Ethereum-based noncustodial lending protocol Eurler finance faced a flash loan attack on March 13, with the attacker managing to steal millions in Dai, USD Coin, staked Ether (StETH) and wrapped Bitcoin (WBTC).
According to on-chain data, as per the last update, the exploiter carried out multiple transactions, stealing nearly $196 million. The ongoing attack has already become the largest hack of 2023. The breakdown of stolen funds is as follows:
According to another crypto analytic firm Meta Seluth, the attack correlates with the deflation attack one month ago. The attacker used a multichain bridge to transfer the funds from the BNB Smart Chain to Ethereum and launched the attack today.

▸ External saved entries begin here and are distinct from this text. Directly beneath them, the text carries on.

/-- Brings a checked object into the context. Where a page is not there, LOAD reports `bad-record` (log 93). -/
def placeObj (s : State) (cid : Nat) (o : Obj) (clauses : List Byte) (sets : AMap Nat) (code : List CodeRegion) (tva : Nat) :
    State × BitVec 8 :=
  match (loadSegs cid o o.segs s).bind (fun s => ctxPut s cid tva clauses) with
  | none => (s, lsBadRecord)
  | some s' =>
    let c := (s'.ctx cid).withHandlers ((o.allRecords stEmu 16).getD [])
    (s'.setCtx cid { c with code := code, loaded := true, sgSize := setsAfter o c.sgSize sets }, csOk)

/-- R100: the checks of an object in their order; `o` is relocated, and `fits` says that every relocation passed its
check. -/
def checkObj (s : State) (cid : Nat) (o : Obj) (fits : Bool) : State × BitVec 8 :=
  match o.compat, o.allRecords stKdesc 64 with
  | some k, some kds =>
    let b := s.bank cid
    let native := k.gen == 7 && k.feat &&& b.feat.toNat == k.feat
    let seg := (o.segs.find? (fun g => g.ty == 0x70000001)).getD ⟨0, 0, 0, 0, 0⟩
    if !o.recordsOk then (s, lsBadRecord)
    else if !native && (kds.isEmpty || kds.any (fun r => !kdPort (recOf r.2))) then (s, lsFeature)
    else match withRegion (s.ctx cid) b k.errs ((o.ofType stText).headD ⟨0, 0, 0, 0, 0, 0⟩) with
      | .error e =>
        let p := s.part (vfOf cid)
        (s.setPart (vfOf cid) { p with arg := e.setWidth 56, argRes := false }, lsErratum)
      | .ok code =>
        if !o.bodiesOk kds then (s, lsNysol)
        else match translateAll seg.va seg.msz (if native then [] else kds) o [] [] with
          | none => (s, lsNysol)
          | some (o, clauses, sets) => if fits then placeObj s cid o clauses sets code seg.va else (s, lsReloc)
  | _, _ => (s, lsBadRecord)

/-- The body of LOAD. Bytes of the object that cannot be read are reported as `bad-machine` in its header and as `bad-record`
beyond it (log 93). -/
def loadBody (s : State) (cid : Nat) (arg : BitVec 56) : State × BitVec 8 :=
  let rd (off n : Nat) : Option (List Byte) := ipaRead s (vfOf cid) (arg.toNat + off) n
  match rd 0 64 with
  | none => (s, lsBadMachine)
  | some h =>
    if !headerOk h then (s, lsBadMachine)
    else match openObj rd h with
      | none => (s, lsBadRecord)
      | some o => match o.relocs with
        | none => (s, lsBadRecord)
        | some l => let r := o.relocateAll l; checkObj s cid r.1 r.2

/-- LOAD (R100). -/
def execLoadObj (vf : Nat) (s : State) : Host.Outcome State Fault Refusal :=
  runCmd 7#8 (fun st => st == .active || st == .quiesced) (fun s cid arg =>
    let r := loadBody s cid arg; some (r.1, r.2, 0#32)) vf s

end Sys2Proof.Machine
end

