/-! ## Engines and matrix engines at work -/

/-- R72, R175, R177, R182, R191, R207: what the engines do with the operations they hold. A copy whose bytes move holds
them as performed; an operation that ends completes its number, with its error bit, and leaves the machine; a task that
no earlier one holds back takes a free engine, and gives it back at its end. -/
def Obligations.EngineEvents : Prop :=
  (∀ (op off len gid : Nat) (s s1 : State) (o : EngOp) (c : CopyShape), mget s.ops op = some o → o.shape = some c →
    o.gid = some gid → (∀ r a b, o.kind = .copy r a b → cqCbe r = false) → o.goes = true → 1 ≤ len → off + len ≤ c.total →
    (∀ p, p ∈ o.done → off + len ≤ p.1 ∨ p.1 + p.2 ≤ off) →
    moveBytes s (o.sideAgent c.src) (o.sideAgent c.dst) c.src.inSp c.dst.inSp ((upFrom off len).map (c.at c.src)) ((upFrom off len).map (c.at c.dst)) = .ok s1 →
    mget s1.ops op = some o →
    ∃ t, exec (.copyDataPerformed op off len) s = .next t ∧
      mget t.ops op = some { o with done := o.done ++ [(off, len)], stall := none, held := false, hb := o.hb.tick } ∧ t.mem = s1.mem ∧ t.groups = s1.groups) ∧
  (∀ (op : Nat) (s : State) (o : EngOp) (gid : Nat) (g : Group) (i : Instr) (s1 : State), mget s.ops op = some o →
    o.gid = some gid → s.group gid = some g →
    ((∃ r a b, o.kind = .copy r a b ∧ copyBytes r a b ≤ o.count ∧ cqCwe r = false ∧ o.err = none) ∧ i = .copyComplete op ∧ s1 = s ∨
     (∃ r row dst, o.kind = .gath r row dst ∧ o.goes = true ∧ moveBytes s o.agent o.agent (trSp r) true (rowPlaces r row)
        ((upFrom 0 (rowPlaces r row).length).map (fun j => (dst + j, ((rowPlaces r row).getD j (0, 8)).2))) = .ok s1) ∧
        i = .gatherComplete op ∨
     (∃ n r i0 i1 tl, o.kind = .tst n r i0 i1 tl ∧ o.goes = true ∧ storeTile s o.agent r i0 i1 tl 0 tl.nrows = .ok s1) ∧
        i = .tileTransferComplete op) →
    (s1.group gid).map (fun g => g.engCtx o.ectx) = some (g.engCtx o.ectx) → o.num = (g.engCtx o.ectx).tl + 1 →
    (g.engCtx o.ectx).beyond = [] → msorted s1.ops = true →
    ∃ t g', exec i s = .next t ∧ t.group gid = some g' ∧ (g'.engCtx o.ectx).tl = o.num ∧
      (g'.engCtx o.ectx).err = ((g.engCtx o.ectx).err || o.err.isSome) ∧ (g'.engCtx o.ectx).issued = (g.engCtx o.ectx).issued ∧
      mget t.ops op = none ∧ t.mem = s1.mem) ∧
  (∀ (op n gid i0 i1 : Nat) (r : Rec) (s s1 : State) (o : EngOp) (g : Group) (x : Tile), mget s.ops op = some o →
    o.kind = .tld n r i0 i1 → o.gid = some gid → s.group gid = some g → o.goes = true →
    loadTile s o.agent r i0 i1 (g.tile n) 0 (g.tile n).nrows = .ok (x, s1) → (s1.group gid).isSome = true →
    ∃ t g', exec (.tileTransferComplete op) s = .next t ∧ t.group gid = some g' ∧ g'.tile n = x ∧ t.mem = s1.mem) ∧
  (∀ (op core : Nat) (s : State) (o : EngOp) (r a w c : Rec), mget s.ops op = some o → o.kind = .task r a w c none →
    core / 64 = o.place.die → coreIn (s.part (vfOf o.cid)) core = true → (s.core core).mxq = [] → taskOn s core = false →
    keyBlocked s o.place.die o.cid (.task op) = false → s.gongFirst o.place.die (.task op) (readyTask s) = true →
    ∃ t, exec (.tileTaskDispatch op core) s = .next t ∧
      mget t.ops op = some { o with kind := .task r a w c (some core), hb := o.hb.learn (s.gongKnow o.place.die (.task op)) } ∧
      (∀ e, e ∈ (t.die o.place.die).gong → e.kind = .task op → e.sent = true) ∧
      (t.die o.place.die).inuse = (s.die o.place.die).inuse ∧ t.mem = s.mem ∧ t.groups = s.groups) ∧
  (∀ (op core : Nat) (s s1 : State) (o : EngOp) (r a w c : Rec) (fl : FFlags), mget s.ops op = some o →
    o.kind = .task r a w c (some core) → o.goes = true → s.tokenFree o.place.die = true → tkCwe r = false →
    taskRun s o.agent r a w c = .ok (fl, s1) →
    msorted s1.ops = true →
    ∃ t, exec (.tileTaskComplete op) s = .next t ∧ mget t.ops op = none ∧
      (t.die o.place.die).inuse = (s1.die o.place.die).inuse ∧ t.mem = s1.mem ∧
      (∀ e, e ∈ (t.die o.place.die).gong → e.kind ≠ .task op)) ∧
  (∀ (op n rank call gid : Nat) (d : Rec) (s s1 s2 : State) (o : EngOp) (en : CommEntry) (bs : List Byte),
    mget s.ops op = some o → o.kind = .coll d rank call → o.gid = some gid → o.goes = true → o.done = [] →
    collEntry s o.cid (cdComm d) = some (n, en) → en.np = 1#16 → en.nloc = 1#16 → en.rbase = 0#16 → rank = 0 →
    s.calls = [] → engGet s o.agent false (cdSrc d) (collIn d 1 rank) = .ok (bs, s1) → bs.length = collIn d 1 rank →
    engPut (s1.spend o.cid 0) o.agent false (cdDst d) (collOut d rank [] [bs]) = .ok s2 → s1.calls = [] → s2.calls = [] →
    msorted s2.ops = true →
    ∃ t, exec (.collectiveComplete op [] []) s = .next t ∧ mget t.ops op = none ∧ t.mem = s2.mem ∧ t.calls = []) ∧
  (∀ (op cid q a b len : Nat) (s : State) (o : EngOp) (p : Pkt), mget s.ops op = some o →
    o.kind = .packet cid q p.ser a b len → len ≤ o.count → s.procGoes cid = true → (s.queue cid q).active = [p] →
    pkSig p.body = 0 → o.err = none → msorted s.ops = true →
    ∃ t, exec (.copyPacketComplete op) s = .next t ∧ mget t.ops op = none ∧ (t.queue cid q).active = [] ∧
      (t.queue cid q).ridx = (s.queue cid q).ridx ∧ t.mem = s.mem)
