-- ==== Sys2Proof/Laws/Slots.lean ====
section
/-! SUPPORT. What the shared shapes of slots do, said once: access to threads, the shape of a thread-local instruction, and
the shape of an instruction whose effect reaches further. -/
namespace Sys2Proof.Machine

theorem State.thread_some {s : State} {gid t : Nat} {th : Thread} (h : s.thread gid t = some th) :
    ∃ g, mget s.groups gid = some g ∧ mget g.threads t = some th := by
  unfold State.thread State.group at h
  cases hg : mget s.groups gid with
  | none => simp [hg] at h
  | some g => exact ⟨g, rfl, by simpa [hg] using h⟩

theorem State.modThread_eq {s : State} {gid t : Nat} {th : Thread} (h : Thread → Thread)
    (hs : s.thread gid t = some th) : s.modThread gid t h = s.setThread gid t (h th) := by
  obtain ⟨g, hg, ht⟩ := State.thread_some hs
  simp [State.modThread, State.setThread, State.modGroup, State.group, hg, Group.modThread, ht]

theorem State.thread_setThread {s : State} {gid t : Nat} {th : Thread} (th' : Thread)
    (hs : s.thread gid t = some th) : (s.setThread gid t th').thread gid t = some th' := by
  obtain ⟨g, hg, ht⟩ := State.thread_some hs
  simp [State.thread, State.setThread, State.modGroup, State.group, hg, State.setGroup, Group.setThread]

theorem State.setThread_setThread {s : State} {gid t : Nat} {th : Thread} (a b : Thread)
    (hs : s.thread gid t = some th) : (s.setThread gid t a).setThread gid t b = s.setThread gid t b := by
  obtain ⟨g, hg, ht⟩ := State.thread_some hs
  simp [State.setThread, State.modGroup, State.group, hg, State.setGroup, Group.setThread]

/-- The environment of a slot names its thread as the machine holds it. -/
theorem envOf_thread {s : State} {e : Env} (h : envOf s = some e) :
    s.thread e.cur.gid e.cur.t = some e.th ∧ s.cur = some e.cur ∧ e.s = s := by
  unfold envOf at h
  cases hc : s.cur with
  | none => simp [hc] at h
  | some c =>
    cases hg : s.group c.gid with
    | none => simp [hc, hg] at h
    | some g =>
      cases ht : mget g.threads c.t with
      | none => simp [hc, hg, ht] at h
      | some th =>
        cases hk : s.kernel g.kid with
        | none => simp [hc, hg, ht, hk] at h
        | some k =>
          simp only [hc, hg, ht, hk, Option.some.injEq] at h
          subst h
          exact ⟨by rw [State.thread, hg]; exact ht, rfl, rfl⟩

/-! ## Writes of one thread -/

theorem Thread.flushFor_false (th : Thread) : th.flushFor (fun _ => false) = th := by
  have h1 : th.pend.filter (fun _ => false) = [] := by simp
  have h2 : th.pend.filter (fun _ => !false) = th.pend := by simp
  unfold Thread.flushFor
  rw [h1, h2]
  rfl

theorem takeMain_ok {rs : List Nat} {th th' : Thread} (h : takeMain rs th = .ok ((), th')) :
    th' = th.flushFor (fun p => rs.any p.hits) := by
  unfold takeMain at h
  split at h
  · cases h
  · by_cases hq : th.quota < th.alloc + rs.countP (fun r => !th.held r) ∧ rs.any (fun r => !th.held r)
    · simp [hq] at h
    · simp only [hq, if_false, Except.ok.injEq, Prod.mk.injEq, true_and] at h
      exact h.symm

theorem numbered_fst (i : Nat) (vs : List W32) : (numbered i vs).map (·.1) = upFrom i vs.length := by
  induction vs generalizing i with
  | nil => rfl
  | cons v vs ih => simp [numbered, upFrom, ih]

/-- A destination that could be reserved can be written. -/
theorem writeRun_ok {o : Operand} {vs : List W32} {th : Thread} (h : reserveD o vs.length th = .ok ((), th)) :
    writeRun o vs th = .ok ((), th.write o vs) := by
  cases o with
  | main i =>
    simp only [reserveD] at h
    split at h
    · cases h
    · next u hu =>
      obtain ⟨_, th'⟩ := u
      have := takeMain_ok hu
      subst this
      simp only [writeRun, writeMain, numbered_fst, Thread.write]
      simp only [bind, StateT.bind, Except.bind, hu, modify, modifyGet, MonadStateOf.modifyGet, StateT.modifyGet, pure,
        Except.pure]
  | opf i => rfl
  | latch i => rfl
  | special i => rfl

theorem SlotM.bind_ok {σ α β : Type} {x : StateT σ (Except Exc) α} {k : α → StateT σ (Except Exc) β} {s s' : σ} {a : α}
    (h : x s = .ok (a, s')) : (x >>= k) s = k a s' := by
  simp [bind, StateT.bind, Except.bind, h]

theorem SlotM.bind_error {σ α β : Type} {x : StateT σ (Except Exc) α} {k : α → StateT σ (Except Exc) β} {s : σ} {y : Exc}
    (h : x s = .error y) : (x >>= k) s = .error y := by
  simp [bind, StateT.bind, Except.bind, h]

theorem Thread.foldl_putResult_ctl (ps : List Pend) (th : Thread) :
    (ps.foldl Thread.putResult th).fen = th.fen ∧ (ps.foldl Thread.putResult th).msk = th.msk := by
  induction ps generalizing th with
  | nil => exact ⟨rfl, rfl⟩
  | cons p ps ih => exact ih (th.putResult p)

theorem Thread.flushFor_ctl (th : Thread) (q : Pend → Bool) : (th.flushFor q).fen = th.fen ∧ (th.flushFor q).msk = th.msk :=
  Thread.foldl_putResult_ctl _ _

theorem Thread.deliver_ctl (th : Thread) (en : Enc) (f : Fields) (r : Res) :
    (th.deliver en f r).fen = th.fen ∧ (th.deliver en f r).msk = th.msk := by
  unfold Thread.deliver
  split
  · split
    · unfold Thread.owe
      cases f.d <;> first | exact Thread.flushFor_ctl _ _ | exact ⟨rfl, rfl⟩
    · unfold Thread.latch Thread.write
      cases f.d <;> first | exact Thread.flushFor_ctl _ _ | exact ⟨rfl, rfl⟩
  · split
    · exact ⟨rfl, rfl⟩
    · exact Thread.flushFor_ctl _ _
  · exact ⟨rfl, rfl⟩

theorem wordsOf_length (w : Bool) (v : W64) : (wordsOf w v).length = if w then 2 else 1 := by
  cases w <;> rfl

theorem postpone_ok {kind : DrainKind} {ahd : BitVec 4} {o : Operand} {vs : List W32} {th : Thread}
    (h : reserveD o vs.length th = .ok ((), th)) :
    postpone kind ahd o vs [] th = .ok ((), th.owe kind ahd.toNat o vs) := by
  have hz : ∀ t : Thread, (modify (fun th => th.flushFor (fun p => ([] : List (Nat × Bool)).any (fun e => p.hitsPred e.1))) :
      ThM Unit) t = .ok ((), t) := fun t => congrArg (fun x => Except.ok ((), x)) (Thread.flushFor_false t)
  cases o with
  | main i =>
    simp only [reserveD] at h
    split at h
    · cases h
    · next u hu =>
      obtain ⟨_, th'⟩ := u
      have := takeMain_ok hu
      subst this
      simp only [postpone, numbered_fst, Thread.owe]
      rw [SlotM.bind_ok hu, SlotM.bind_ok (hz _)]
      rfl
  | opf i =>
    simp only [postpone, Thread.owe]
    rw [SlotM.bind_ok (a := ()) (s' := _) rfl, SlotM.bind_ok (hz _)]
    rfl
  | latch i =>
    simp only [postpone, Thread.owe]
    rw [SlotM.bind_ok (hz _)]
    rfl
  | special i =>
    simp only [postpone, Thread.owe]
    rw [SlotM.bind_ok (hz _)]
    rfl

/-- The end of a slot that raises no trap. -/
theorem endSlot_ok {e : Env} {fl : FFlags} {s : State} {th : Thread} (hs : s.thread e.cur.gid e.cur.t = some th)
    (hf : fpTraps th fl = false) :
    endSlot e fl s = .ok ((), s.setThread e.cur.gid e.cur.t (th.advance e.cur)) := by
  have h1 : getTh e s = .ok (th, s) := by
    simp [getTh, get, getThe, MonadStateOf.get, StateT.get, bind, StateT.bind, Except.bind, pure, StateT.pure, Except.pure, hs]
  have h2 : modTh e (fun th => th.advance e.cur) s = .ok ((), s.setThread e.cur.gid e.cur.t (th.advance e.cur)) := by
    rw [← State.modThread_eq (fun th => th.advance e.cur) hs]; rfl
  unfold endSlot
  rw [SlotM.bind_ok h1, SlotM.bind_ok h2, hf]
  rfl

theorem onThread_ok {α : Type} {e : Env} {m : ThM α} {s : State} {th th' : Thread} {a : α}
    (hs : s.thread e.cur.gid e.cur.t = some th) (hm : m th = .ok (a, th')) :
    onThread e m s = .ok (a, s.setThread e.cur.gid e.cur.t th') := by
  simp [onThread, hs, hm]

/-- A slot that issues passes its checks, and its windows count it. -/
theorem AtSlot.run {i : Instr} {f : Fields} {s : State} {e : Env} {en : Enc} (h : AtSlot i f s e en)
    (m : Env → Enc → SlotM Unit) :
    runInstr i f m s =
      match m e en (s.setThread e.cur.gid e.cur.t e.th.countWindow) with
      | .ok (_, s') => .next s'
      | .error x => resolveExc e s x := by
  have h2 : modTh e Thread.countWindow s = .ok ((), s.setThread e.cur.gid e.cur.t e.th.countWindow) := by
    rw [← State.modThread_eq _ (envOf_thread h.env).1]; rfl
  have h1 : checkEnc en f s = .ok ((), s) := by simp [checkEnc, h.legal, pure, StateT.pure, Except.pure]
  unfold runInstr runSlot
  simp only [h.env, h.entry]
  rw [SlotM.bind_ok h1, SlotM.bind_ok h2]
  all_goals rfl

/-- Through the K7's own expansion a result is delivered as it is. -/
theorem Cur.through_plain {c : Cur} (h : c.alt = none) (x : Srcs) (r : Res) : c.through x r = r := by
  unfold Cur.through
  simp [h]

/-- The same for the words of a long-latency instruction. -/
theorem Cur.words_plain {c : Cur} (h : c.alt = none) (vs : List W32) : c.words vs = vs := by
  unfold Cur.words
  simp [h]

/-- What a thread-local instruction does when it issues and its flags do not trap. -/
theorem aluThread_ok {i : Instr} {f : Fields} {s : State} {e : Env} {en : Enc} {x : Srcs} {th : Thread} {body : AluBody}
    {r : Res} {fl : FFlags} (h : Issues i f s e en x th) (hb : body e th x = .ok (r, fl)) :
    aluThread e en f body e.th.countWindow =
      .ok (fl, (((th.release (marked en f)).deliver en f r).raiseFlags fl)) := by
  have hm : (modify (fun th => th.release (marked en f)) : ThM Unit) th = .ok ((), th.release (marked en f)) := rfl
  unfold aluThread
  rw [SlotM.bind_ok (a := e.th.countWindow) (s' := e.th.countWindow) rfl, h.guard, if_pos rfl, SlotM.bind_ok h.reads,
    SlotM.bind_ok (a := th) (s' := th) rfl, SlotM.bind_ok hm, SlotM.bind_ok h.room, hb]
  simp only [Cur.through_plain h.plain]
  have hroom := h.room
  have hval : ∀ v w, en.d = .dst w →
      reserveD f.d (wordsOf w v).length (th.release (marked en f)) = .ok ((), th.release (marked en f)) := by
    intro v w hd
    rw [wordsOf_length]
    simpa [hd, dstLen] using hroom
  unfold Thread.deliver
  cases r with
  | none => cases hl : en.long <;> rfl
  | pred b => cases hd : en.d <;> cases hl : en.long <;> simp only [putRes, hd] <;> rfl
  | val v =>
    cases hd : en.d with
    | dst w =>
      cases hl : en.long with
      | true =>
        simp only [if_true]
        rw [SlotM.bind_ok (postpone_ok (hval v w hd))]
        rfl
      | false =>
        have hw : (do writeOp f.d w v; modify (fun th => th.latch w v) : ThM Unit) (th.release (marked en f)) =
            .ok ((), ((th.release (marked en f)).write f.d (wordsOf w v)).latch w v) := by
          unfold writeOp
          rw [SlotM.bind_ok (writeRun_ok (hval v w hd))]
          rfl
        simp only [putRes, hd]
        rw [if_neg (by simp), SlotM.bind_ok hw]
        rfl
    | _ => cases hl : en.long <;> simp only [putRes, hd] <;> rfl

Euler Finance acknowledged the exploit and said they are currently working with security professionals and law enforcement to resolve the issue.
ZachXBT, another prominent on-chain sleuth of the crypto world, pointed out that the movement of funds and the nature of the attack seems quite similar to blackhats that exploited a BSC-based protocol last month. They were exploiting some random protocol on BSC a few weeks ago and then the funds were deposited to Tornado.
Euler Finance raised $32 million in a funding round last year that saw participation from the likes of FTX, Coinbase, Jump, Jane Street and Uniswap.
Euler Finance became quite popular for offering liquid staking derivatives (LSDs) services. LSDs are a relatively new type of token that enables stakers to augment potential returns by unlocking liquidity for their staked cryptocurrency, such as ETH. Currently, LSDs make upto 20% of total value locked in centralized finance protocols.